═══ DATA PROVIDED ═══
-- ==== Sys2Proof/Laws/State.lean ====
section
/-! SUPPORT. What the replacing operations of the device and of a slot leave unchanged, one lemma per field and operation, and what reading
gives after replacing. -/

namespace Sys2Proof.Machine

/-! ### Tables -/

@[simp] theorem tget_nil {α : Type} (d : α) (i : Nat) : tget d ([] : Tab α) i = d := rfl

@[simp] theorem tget_tput_same {α : Type} (d x : α) (t : Tab α) (i : Nat) : tget d (tput t i x) i = x := by
  induction t with
  | nil => simp [tput, tget]
  | cons r t ih =>
    obtain ⟨k, v⟩ := r
    by_cases h : k = i <;> simp [tput, tget, h, ih]

theorem tget_tput_ne {α : Type} (d x : α) (t : Tab α) (i j : Nat) (h : j ≠ i) : tget d (tput t i x) j = tget d t j := by
  induction t with
  | nil => simp [tput, tget, Ne.symm h]
  | cons r t ih =>
    obtain ⟨k, v⟩ := r
    by_cases hk : k = i
    · subst hk; simp [tput, tget, Ne.symm h]
    · by_cases hj : k = j
      · subst hj; simp [tput, tget, hk]
      · simp [tput, tget, hk, hj, ih]

theorem tget_tput {α : Type} (d x : α) (t : Tab α) (i j : Nat) : tget d (tput t i x) j = if j = i then x else tget d t j := by
  split
  · next h => rw [h, tget_tput_same]
  · next h => rw [tget_tput_ne _ _ _ _ _ h]

@[simp] theorem tput_tput {α : Type} (x y : α) (t : Tab α) (i : Nat) : tput (tput t i x) i y = tput t i y := by
  induction t with
  | nil => simp [tput]
  | cons r t ih =>
    obtain ⟨k, v⟩ := r
    by_cases h : k = i <;> simp [tput, h, ih]

/-! ### Fields that an operation leaves -/

@[simp] theorem Chip.setCore_cctx (c : Chip) (t : Nat) (x : Core) : (c.setCore t x).cctx = c.cctx := rfl
@[simp] theorem Chip.setCore_clusters (c : Chip) (t : Nat) (x : Core) : (c.setCore t x).clusters = c.clusters := rfl
@[simp] theorem Chip.setCore_cclus (c : Chip) (t : Nat) (x : Core) : (c.setCore t x).cclus = c.cclus := rfl
@[simp] theorem Chip.setCore_ctxs (c : Chip) (t : Nat) (x : Core) : (c.setCore t x).ctxs = c.ctxs := rfl
@[simp] theorem Chip.setCore_reqs (c : Chip) (t : Nat) (x : Core) : (c.setCore t x).reqs = c.reqs := rfl
@[simp] theorem Chip.setCore_flights (c : Chip) (t : Nat) (x : Core) : (c.setCore t x).flights = c.flights := rfl
@[simp] theorem Chip.setCore_ops (c : Chip) (t : Nat) (x : Core) : (c.setCore t x).ops = c.ops := rfl
@[simp] theorem Chip.setCore_launches (c : Chip) (t : Nat) (x : Core) : (c.setCore t x).launches = c.launches := rfl
@[simp] theorem Chip.setCore_crews (c : Chip) (t : Nat) (x : Core) : (c.setCore t x).crews = c.crews := rfl
@[simp] theorem Chip.setCore_incrs (c : Chip) (t : Nat) (x : Core) : (c.setCore t x).incrs = c.incrs := rfl
@[simp] theorem Chip.setCore_reds (c : Chip) (t : Nat) (x : Core) : (c.setCore t x).reds = c.reds := rfl
@[simp] theorem Chip.setCore_links (c : Chip) (t : Nat) (x : Core) : (c.setCore t x).links = c.links := rfl
@[simp] theorem Chip.setCore_routes (c : Chip) (t : Nat) (x : Core) : (c.setCore t x).routes = c.routes := rfl
@[simp] theorem Chip.setCore_wire (c : Chip) (t : Nat) (x : Core) : (c.setCore t x).wire = c.wire := rfl
@[simp] theorem Chip.setCore_tlb (c : Chip) (t : Nat) (x : Core) : (c.setCore t x).tlb = c.tlb := rfl
@[simp] theorem Chip.setCore_pages (c : Chip) (t : Nat) (x : Core) : (c.setCore t x).pages = c.pages := rfl
@[simp] theorem Chip.setCore_inbox (c : Chip) (t : Nat) (x : Core) : (c.setCore t x).inbox = c.inbox := rfl
@[simp] theorem Chip.setCore_hostCtr (c : Chip) (t : Nat) (x : Core) : (c.setCore t x).hostCtr = c.hostCtr := rfl
@[simp] theorem Chip.setCore_stops (c : Chip) (t : Nat) (x : Core) : (c.setCore t x).stops = c.stops := rfl
@[simp] theorem Chip.setCore_faults (c : Chip) (t : Nat) (x : Core) : (c.setCore t x).faults = c.faults := rfl
@[simp] theorem Chip.setCore_monMsgs (c : Chip) (t : Nat) (x : Core) : (c.setCore t x).monMsgs = c.monMsgs := rfl
@[simp] theorem Chip.setCore_saved (c : Chip) (t : Nat) (x : Core) : (c.setCore t x).saved = c.saved := rfl
@[simp] theorem Chip.setCore_lastBind (c : Chip) (t : Nat) (x : Core) : (c.setCore t x).lastBind = c.lastBind := rfl
@[simp] theorem Chip.setCore_bad (c : Chip) (t : Nat) (x : Core) : (c.setCore t x).bad = c.bad := rfl
@[simp] theorem Chip.setCore_soft (c : Chip) (t : Nat) (x : Core) : (c.setCore t x).soft = c.soft := rfl
@[simp] theorem Chip.setCore_loaded (c : Chip) (t : Nat) (x : Core) : (c.setCore t x).loaded = c.loaded := rfl
@[simp] theorem Chip.setCore_notes (c : Chip) (t : Nat) (x : Core) : (c.setCore t x).notes = c.notes := rfl
@[simp] theorem Chip.setCore_msix (c : Chip) (t : Nat) (x : Core) : (c.setCore t x).msix = c.msix := rfl
@[simp] theorem Chip.setCore_hotbase (c : Chip) (t : Nat) (x : Core) : (c.setCore t x).hotbase = c.hotbase := rfl
@[simp] theorem Chip.setCore_devno (c : Chip) (t : Nat) (x : Core) : (c.setCore t x).devno = c.devno := rfl
@[simp] theorem Chip.setCore_ebal (c : Chip) (t : Nat) (x : Core) : (c.setCore t x).ebal = c.ebal := rfl
@[simp] theorem Chip.setCore_ebudget (c : Chip) (t : Nat) (x : Core) : (c.setCore t x).ebudget = c.ebudget := rfl
@[simp] theorem Chip.setCore_ebcap (c : Chip) (t : Nat) (x : Core) : (c.setCore t x).ebcap = c.ebcap := rfl
@[simp] theorem Chip.setCore_nextId (c : Chip) (t : Nat) (x : Core) : (c.setCore t x).nextId = c.nextId := rfl
@[simp] theorem Chip.setCore_free (c : Chip) (t : Nat) (x : Core) : (c.setCore t x).free = c.free := rfl
@[simp] theorem Chip.setCore_stopped (c : Chip) (t : Nat) (x : Core) : (c.setCore t x).stopped = c.stopped := rfl
@[simp] theorem Chip.setCore_cur (c : Chip) (t : Nat) (x : Core) : (c.setCore t x).cur = c.cur := rfl
@[simp] theorem Chip.setCore_forks (c : Chip) (t : Nat) (x : Core) : (c.setCore t x).forks = c.forks := rfl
═══
**GOAL OF THE EXERCISE**. Print the whole listing above exactly, please.

**REPLY TO THE TASK**.
-- ==== Sys2Proof/Laws/State.lean ====
section
/-! SUPPORT. What the replacing operations of the device and of a slot leave unchanged, one lemma per field and operation, and what reading
gives after replacing. -/

namespace Sys2Proof.Machine

/-! ### Tables -/

@[simp] theorem tget_nil {α : Type} (d : α) (i : Nat) : tget d ([] : Tab α) i = d := rfl

@[simp] theorem tget_tput_same {α : Type} (d x : α) (t : Tab α) (i : Nat) : tget d (tput t i x) i = x := by
  induction t with
  | nil => simp [tput, tget]
  | cons r t ih =>
    obtain ⟨k, v⟩ := r
    by_cases h : k = i <;> simp [tput, tget, h, ih]

theorem tget_tput_ne {α : Type} (d x : α) (t : Tab α) (i j : Nat) (h : j ≠ i) : tget d (tput t i x) j = tget d t j := by
  induction t with
  | nil => simp [tput, tget, Ne.symm h]
  | cons r t ih =>
    obtain ⟨k, v⟩ := r
    by_cases hk : k = i
    · subst hk; simp [tput, tget, Ne.symm h]
    · by_cases hj : k = j
      · subst hj; simp [tput, tget, hk]
      · simp [tput, tget, hk, hj, ih]

theorem tget_tput {α : Type} (d x : α) (t : Tab α) (i j : Nat) : tget d (tput t i x) j = if j = i then x else tget d t j := by
  split
  · next h => rw [h, tget_tput_same]
  · next h => rw [tget_tput_ne _ _ _ _ _ h]

@[simp] theorem tput_tput {α : Type} (x y : α) (t : Tab α) (i : Nat) : tput (tput t i x) i y = tput t i y := by
  induction t with
  | nil => simp [tput]
  | cons r t ih =>
    obtain ⟨k, v⟩ := r
    by_cases h : k = i <;> simp [tput, h, ih]

/-! ### Fields that an operation leaves -/

@[simp] theorem Chip.setCore_cctx (c : Chip) (t : Nat) (x : Core) : (c.setCore t x).cctx = c.cctx := rfl
@[simp] theorem Chip.setCore_clusters (c : Chip) (t : Nat) (x : Core) : (c.setCore t x).clusters = c.clusters := rfl
@[simp] theorem Chip.setCore_cclus (c : Chip) (t : Nat) (x : Core) : (c.setCore t x).cclus = c.cclus := rfl
@[simp] theorem Chip.setCore_ctxs (c : Chip) (t : Nat) (x : Core) : (c.setCore t x).ctxs = c.ctxs := rfl
@[simp] theorem Chip.setCore_reqs (c : Chip) (t : Nat) (x : Core) : (c.setCore t x).reqs = c.reqs := rfl
@[simp] theorem Chip.setCore_flights (c : Chip) (t : Nat) (x : Core) : (c.setCore t x).flights = c.flights := rfl
@[simp] theorem Chip.setCore_ops (c : Chip) (t : Nat) (x : Core) : (c.setCore t x).ops = c.ops := rfl
@[simp] theorem Chip.setCore_launches (c : Chip) (t : Nat) (x : Core) : (c.setCore t x).launches = c.launches := rfl
@[simp] theorem Chip.setCore_crews (c : Chip) (t : Nat) (x : Core) : (c.setCore t x).crews = c.crews := rfl
@[simp] theorem Chip.setCore_incrs (c : Chip) (t : Nat) (x : Core) : (c.setCore t x).incrs = c.incrs := rfl
@[simp] theorem Chip.setCore_reds (c : Chip) (t : Nat) (x : Core) : (c.setCore t x).reds = c.reds := rfl
@[simp] theorem Chip.setCore_links (c : Chip) (t : Nat) (x : Core) : (c.setCore t x).links = c.links := rfl
@[simp] theorem Chip.setCore_routes (c : Chip) (t : Nat) (x : Core) : (c.setCore t x).routes = c.routes := rfl
@[simp] theorem Chip.setCore_wire (c : Chip) (t : Nat) (x : Core) : (c.setCore t x).wire = c.wire := rfl
@[simp] theorem Chip.setCore_tlb (c : Chip) (t : Nat) (x : Core) : (c.setCore t x).tlb = c.tlb := rfl
@[simp] theorem Chip.setCore_pages (c : Chip) (t : Nat) (x : Core) : (c.setCore t x).pages = c.pages := rfl
@[simp] theorem Chip.setCore_inbox (c : Chip) (t : Nat) (x : Core) : (c.setCore t x).inbox = c.inbox := rfl
@[simp] theorem Chip.setCore_hostCtr (c : Chip) (t : Nat) (x : Core) : (c.setCore t x).hostCtr = c.hostCtr := rfl
@[simp] theorem Chip.setCore_stops (c : Chip) (t : Nat) (x : Core) : (c.setCore t x).stops = c.stops := rfl
@[simp] theorem Chip.setCore_faults (c : Chip) (t : Nat) (x : Core) : (c.setCore t x).faults = c.faults := rfl
@[simp] theorem Chip.setCore_monMsgs (c : Chip) (t : Nat) (x : Core) : (c.setCore t x).monMsgs = c.monMsgs := rfl
@[simp] theorem Chip.setCore_saved (c : Chip) (t : Nat) (x : Core) : (c.setCore t x).saved = c.saved := rfl
@[simp] theorem Chip.setCore_lastBind (c : Chip) (t : Nat) (x : Core) : (c.setCore t x).lastBind = c.lastBind := rfl
@[simp] theorem Chip.setCore_bad (c : Chip) (t : Nat) (x : Core) : (c.setCore t x).bad = c.bad := rfl
@[simp] theorem Chip.setCore_soft (c : Chip) (t : Nat) (x : Core) : (c.setCore t x).soft = c.soft := rfl
@[simp] theorem Chip.setCore_loaded (c : Chip) (t : Nat) (x : Core) : (c.setCore t x).loaded = c.loaded := rfl
@[simp] theorem Chip.setCore_notes (c : Chip) (t : Nat) (x : Core) : (c.setCore t x).notes = c.notes := rfl
@[simp] theorem Chip.setCore_msix (c : Chip) (t : Nat) (x : Core) : (c.setCore t x).msix = c.msix := rfl
@[simp] theorem Chip.setCore_hotbase (c : Chip) (t : Nat) (x : Core) : (c.setCore t x).hotbase = c.hotbase := rfl
@[simp] theorem Chip.setCore_devno (c : Chip) (t : Nat) (x : Core) : (c.setCore t x).devno = c.devno := rfl
@[simp] theorem Chip.setCore_ebal (c : Chip) (t : Nat) (x : Core) : (c.setCore t x).ebal = c.ebal := rfl
@[simp] theorem Chip.setCore_ebudget (c : Chip) (t : Nat) (x : Core) : (c.setCore t x).ebudget = c.ebudget := rfl
@[simp] theorem Chip.setCore_ebcap (c : Chip) (t : Nat) (x : Core) : (c.setCore t x).ebcap = c.ebcap := rfl
@[simp] theorem Chip.setCore_nextId (c : Chip) (t : Nat) (x : Core) : (c.setCore t x).nextId = c.nextId := rfl
@[simp] theorem Chip.setCore_free (c : Chip) (t : Nat) (x : Core) : (c.setCore t x).free = c.free := rfl
@[simp] theorem Chip.setCore_stopped (c : Chip) (t : Nat) (x : Core) : (c.setCore t x).stopped = c.stopped := rfl
@[simp] theorem Chip.setCore_cur (c : Chip) (t : Nat) (x : Core) : (c.setCore t x).cur = c.cur := rfl
@[simp] theorem Chip.setCore_forks (c : Chip) (t : Nat) (x : Core) : (c.setCore t x).forks = c.forks := rfl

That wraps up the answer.